_Exercise directions_.
Reproduce word for word, from the entries below, the line with "s.functions := rfl", the line with "s.pending := rfl", and every line between them, and nothing more.

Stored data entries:
▬▬▬▬▬▬
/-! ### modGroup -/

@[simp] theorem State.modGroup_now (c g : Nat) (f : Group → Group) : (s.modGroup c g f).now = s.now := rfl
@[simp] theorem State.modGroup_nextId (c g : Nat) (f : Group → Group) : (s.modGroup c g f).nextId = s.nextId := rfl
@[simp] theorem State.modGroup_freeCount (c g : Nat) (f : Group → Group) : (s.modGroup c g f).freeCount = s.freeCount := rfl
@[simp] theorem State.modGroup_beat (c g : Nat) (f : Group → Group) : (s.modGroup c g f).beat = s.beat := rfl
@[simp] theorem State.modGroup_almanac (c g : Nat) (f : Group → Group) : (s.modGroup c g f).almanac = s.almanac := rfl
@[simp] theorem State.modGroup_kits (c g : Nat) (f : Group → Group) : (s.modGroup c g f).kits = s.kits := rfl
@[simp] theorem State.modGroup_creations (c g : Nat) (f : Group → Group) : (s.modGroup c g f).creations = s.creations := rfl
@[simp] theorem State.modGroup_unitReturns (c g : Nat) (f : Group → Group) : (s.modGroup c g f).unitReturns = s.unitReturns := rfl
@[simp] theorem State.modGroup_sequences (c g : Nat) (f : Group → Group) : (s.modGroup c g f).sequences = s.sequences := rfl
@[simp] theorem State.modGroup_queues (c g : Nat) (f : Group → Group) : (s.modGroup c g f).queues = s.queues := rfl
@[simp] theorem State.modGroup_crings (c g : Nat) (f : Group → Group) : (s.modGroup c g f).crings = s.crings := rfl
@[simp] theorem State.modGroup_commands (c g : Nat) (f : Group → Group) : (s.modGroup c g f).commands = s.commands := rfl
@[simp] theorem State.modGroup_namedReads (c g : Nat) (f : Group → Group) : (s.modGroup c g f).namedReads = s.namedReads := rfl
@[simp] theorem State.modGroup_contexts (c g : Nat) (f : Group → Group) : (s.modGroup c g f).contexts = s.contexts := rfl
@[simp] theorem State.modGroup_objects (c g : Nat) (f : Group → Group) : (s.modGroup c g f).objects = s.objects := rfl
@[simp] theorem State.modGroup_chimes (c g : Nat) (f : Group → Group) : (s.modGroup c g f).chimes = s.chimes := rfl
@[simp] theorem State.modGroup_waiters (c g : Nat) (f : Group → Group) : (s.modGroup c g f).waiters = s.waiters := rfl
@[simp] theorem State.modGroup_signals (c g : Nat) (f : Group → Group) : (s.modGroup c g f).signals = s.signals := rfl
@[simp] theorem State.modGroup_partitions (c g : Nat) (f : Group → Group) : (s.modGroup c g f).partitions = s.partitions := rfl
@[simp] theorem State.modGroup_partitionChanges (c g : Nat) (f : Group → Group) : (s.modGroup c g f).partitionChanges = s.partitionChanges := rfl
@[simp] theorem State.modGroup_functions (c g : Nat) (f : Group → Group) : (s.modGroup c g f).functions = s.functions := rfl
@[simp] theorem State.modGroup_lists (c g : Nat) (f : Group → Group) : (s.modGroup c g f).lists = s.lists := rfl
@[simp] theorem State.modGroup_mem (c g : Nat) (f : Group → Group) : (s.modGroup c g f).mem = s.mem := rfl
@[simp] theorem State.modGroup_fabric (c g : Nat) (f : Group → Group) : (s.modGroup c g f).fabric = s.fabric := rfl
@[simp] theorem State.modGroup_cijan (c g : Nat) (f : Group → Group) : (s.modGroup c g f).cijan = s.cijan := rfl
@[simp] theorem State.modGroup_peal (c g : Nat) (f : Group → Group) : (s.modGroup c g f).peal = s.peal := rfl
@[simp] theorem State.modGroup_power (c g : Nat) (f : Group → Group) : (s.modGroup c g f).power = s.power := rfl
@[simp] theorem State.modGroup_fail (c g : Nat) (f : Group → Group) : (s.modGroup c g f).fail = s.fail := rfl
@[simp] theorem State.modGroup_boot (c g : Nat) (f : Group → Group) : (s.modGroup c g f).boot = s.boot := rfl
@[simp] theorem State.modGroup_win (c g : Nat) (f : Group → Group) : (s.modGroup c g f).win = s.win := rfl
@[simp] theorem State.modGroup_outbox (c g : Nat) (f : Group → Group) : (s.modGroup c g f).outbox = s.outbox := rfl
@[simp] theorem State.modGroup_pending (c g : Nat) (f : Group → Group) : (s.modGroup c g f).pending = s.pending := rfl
▬▬▬▬▬▬
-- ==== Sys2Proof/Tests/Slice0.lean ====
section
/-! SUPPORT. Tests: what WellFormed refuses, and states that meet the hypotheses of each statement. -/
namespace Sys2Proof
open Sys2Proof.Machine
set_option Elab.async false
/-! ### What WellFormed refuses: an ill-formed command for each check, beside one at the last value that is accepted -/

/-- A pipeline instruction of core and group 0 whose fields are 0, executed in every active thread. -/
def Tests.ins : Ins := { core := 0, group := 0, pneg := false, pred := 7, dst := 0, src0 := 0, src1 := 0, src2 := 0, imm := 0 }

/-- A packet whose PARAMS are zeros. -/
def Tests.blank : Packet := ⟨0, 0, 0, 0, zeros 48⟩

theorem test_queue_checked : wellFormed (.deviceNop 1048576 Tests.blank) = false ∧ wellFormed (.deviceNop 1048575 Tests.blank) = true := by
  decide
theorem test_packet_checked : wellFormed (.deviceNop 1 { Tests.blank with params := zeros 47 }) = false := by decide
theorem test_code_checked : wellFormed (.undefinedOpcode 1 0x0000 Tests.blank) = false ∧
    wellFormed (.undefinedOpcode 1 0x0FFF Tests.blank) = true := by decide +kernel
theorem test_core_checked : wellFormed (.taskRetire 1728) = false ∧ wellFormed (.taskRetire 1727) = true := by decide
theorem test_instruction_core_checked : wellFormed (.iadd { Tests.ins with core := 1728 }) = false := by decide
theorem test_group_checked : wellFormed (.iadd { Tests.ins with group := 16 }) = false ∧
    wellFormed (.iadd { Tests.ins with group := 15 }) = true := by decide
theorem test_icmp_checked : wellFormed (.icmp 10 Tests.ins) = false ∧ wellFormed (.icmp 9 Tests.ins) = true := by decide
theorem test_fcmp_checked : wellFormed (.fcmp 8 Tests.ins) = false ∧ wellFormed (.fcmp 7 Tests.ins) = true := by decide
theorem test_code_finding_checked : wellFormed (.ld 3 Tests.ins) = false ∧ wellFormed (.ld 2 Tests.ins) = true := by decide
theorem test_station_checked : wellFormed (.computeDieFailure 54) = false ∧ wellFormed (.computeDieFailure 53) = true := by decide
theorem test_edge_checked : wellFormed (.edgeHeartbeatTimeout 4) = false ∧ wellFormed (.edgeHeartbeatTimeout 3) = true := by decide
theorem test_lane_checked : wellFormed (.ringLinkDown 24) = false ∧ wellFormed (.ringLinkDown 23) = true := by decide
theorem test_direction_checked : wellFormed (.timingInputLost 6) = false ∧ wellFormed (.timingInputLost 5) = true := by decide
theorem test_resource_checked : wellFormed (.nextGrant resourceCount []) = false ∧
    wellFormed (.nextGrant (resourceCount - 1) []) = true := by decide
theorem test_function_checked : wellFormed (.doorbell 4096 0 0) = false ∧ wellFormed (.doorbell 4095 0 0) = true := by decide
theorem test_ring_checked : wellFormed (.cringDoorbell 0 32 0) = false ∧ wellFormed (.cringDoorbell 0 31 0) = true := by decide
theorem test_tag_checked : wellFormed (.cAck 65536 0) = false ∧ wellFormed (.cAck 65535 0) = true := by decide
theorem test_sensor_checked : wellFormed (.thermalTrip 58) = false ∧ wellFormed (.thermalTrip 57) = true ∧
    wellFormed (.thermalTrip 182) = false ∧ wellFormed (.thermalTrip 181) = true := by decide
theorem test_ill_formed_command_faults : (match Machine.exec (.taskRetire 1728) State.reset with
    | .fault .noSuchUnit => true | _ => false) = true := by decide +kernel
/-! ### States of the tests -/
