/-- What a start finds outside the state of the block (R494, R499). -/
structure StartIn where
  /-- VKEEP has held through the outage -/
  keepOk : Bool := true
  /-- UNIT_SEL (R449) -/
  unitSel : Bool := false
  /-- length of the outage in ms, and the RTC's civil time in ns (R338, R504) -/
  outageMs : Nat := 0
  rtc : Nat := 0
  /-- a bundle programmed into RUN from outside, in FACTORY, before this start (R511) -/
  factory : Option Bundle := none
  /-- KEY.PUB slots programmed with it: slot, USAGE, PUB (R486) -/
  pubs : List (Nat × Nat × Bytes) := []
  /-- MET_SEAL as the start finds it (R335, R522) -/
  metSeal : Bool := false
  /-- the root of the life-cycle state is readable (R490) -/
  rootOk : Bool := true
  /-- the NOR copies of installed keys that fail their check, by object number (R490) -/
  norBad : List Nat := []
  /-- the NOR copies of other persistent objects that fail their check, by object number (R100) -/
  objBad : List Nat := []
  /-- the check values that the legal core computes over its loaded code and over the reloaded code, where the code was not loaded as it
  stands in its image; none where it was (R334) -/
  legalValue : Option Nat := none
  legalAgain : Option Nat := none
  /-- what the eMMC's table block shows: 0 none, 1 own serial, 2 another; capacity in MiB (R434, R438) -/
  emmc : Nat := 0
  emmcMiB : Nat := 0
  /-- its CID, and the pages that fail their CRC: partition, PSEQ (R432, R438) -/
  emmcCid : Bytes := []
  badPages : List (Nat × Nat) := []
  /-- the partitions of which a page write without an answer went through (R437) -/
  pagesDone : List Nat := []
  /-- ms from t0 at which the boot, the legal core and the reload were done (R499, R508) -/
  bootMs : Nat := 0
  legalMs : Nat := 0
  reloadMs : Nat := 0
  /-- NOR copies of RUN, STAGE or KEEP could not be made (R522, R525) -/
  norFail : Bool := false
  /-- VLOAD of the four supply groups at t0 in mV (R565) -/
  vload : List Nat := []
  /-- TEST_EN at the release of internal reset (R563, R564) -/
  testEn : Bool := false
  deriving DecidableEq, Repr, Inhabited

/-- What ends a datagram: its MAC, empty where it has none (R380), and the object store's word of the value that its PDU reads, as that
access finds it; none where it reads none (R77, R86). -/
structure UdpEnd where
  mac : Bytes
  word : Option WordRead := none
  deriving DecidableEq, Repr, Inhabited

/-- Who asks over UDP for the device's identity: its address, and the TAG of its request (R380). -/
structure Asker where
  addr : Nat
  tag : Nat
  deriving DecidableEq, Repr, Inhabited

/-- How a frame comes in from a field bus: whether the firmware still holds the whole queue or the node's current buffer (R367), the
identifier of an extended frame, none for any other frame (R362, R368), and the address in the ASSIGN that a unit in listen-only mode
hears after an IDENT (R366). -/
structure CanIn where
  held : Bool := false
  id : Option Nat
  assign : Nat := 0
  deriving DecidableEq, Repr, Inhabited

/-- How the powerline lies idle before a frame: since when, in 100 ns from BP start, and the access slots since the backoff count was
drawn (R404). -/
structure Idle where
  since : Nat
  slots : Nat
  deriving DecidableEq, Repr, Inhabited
▬▬▬▬▬▬
_Worked solution_.
@[simp] theorem State.modGroup_functions (c g : Nat) (f : Group → Group) : (s.modGroup c g f).functions = s.functions := rfl
@[simp] theorem State.modGroup_lists (c g : Nat) (f : Group → Group) : (s.modGroup c g f).lists = s.lists := rfl
@[simp] theorem State.modGroup_mem (c g : Nat) (f : Group → Group) : (s.modGroup c g f).mem = s.mem := rfl
@[simp] theorem State.modGroup_fabric (c g : Nat) (f : Group → Group) : (s.modGroup c g f).fabric = s.fabric := rfl
@[simp] theorem State.modGroup_cijan (c g : Nat) (f : Group → Group) : (s.modGroup c g f).cijan = s.cijan := rfl
@[simp] theorem State.modGroup_peal (c g : Nat) (f : Group → Group) : (s.modGroup c g f).peal = s.peal := rfl
@[simp] theorem State.modGroup_power (c g : Nat) (f : Group → Group) : (s.modGroup c g f).power = s.power := rfl
@[simp] theorem State.modGroup_fail (c g : Nat) (f : Group → Group) : (s.modGroup c g f).fail = s.fail := rfl
@[simp] theorem State.modGroup_boot (c g : Nat) (f : Group → Group) : (s.modGroup c g f).boot = s.boot := rfl
@[simp] theorem State.modGroup_win (c g : Nat) (f : Group → Group) : (s.modGroup c g f).win = s.win := rfl
@[simp] theorem State.modGroup_outbox (c g : Nat) (f : Group → Group) : (s.modGroup c g f).outbox = s.outbox := rfl
@[simp] theorem State.modGroup_pending (c g : Nat) (f : Group → Group) : (s.modGroup c g f).pending = s.pending := rfl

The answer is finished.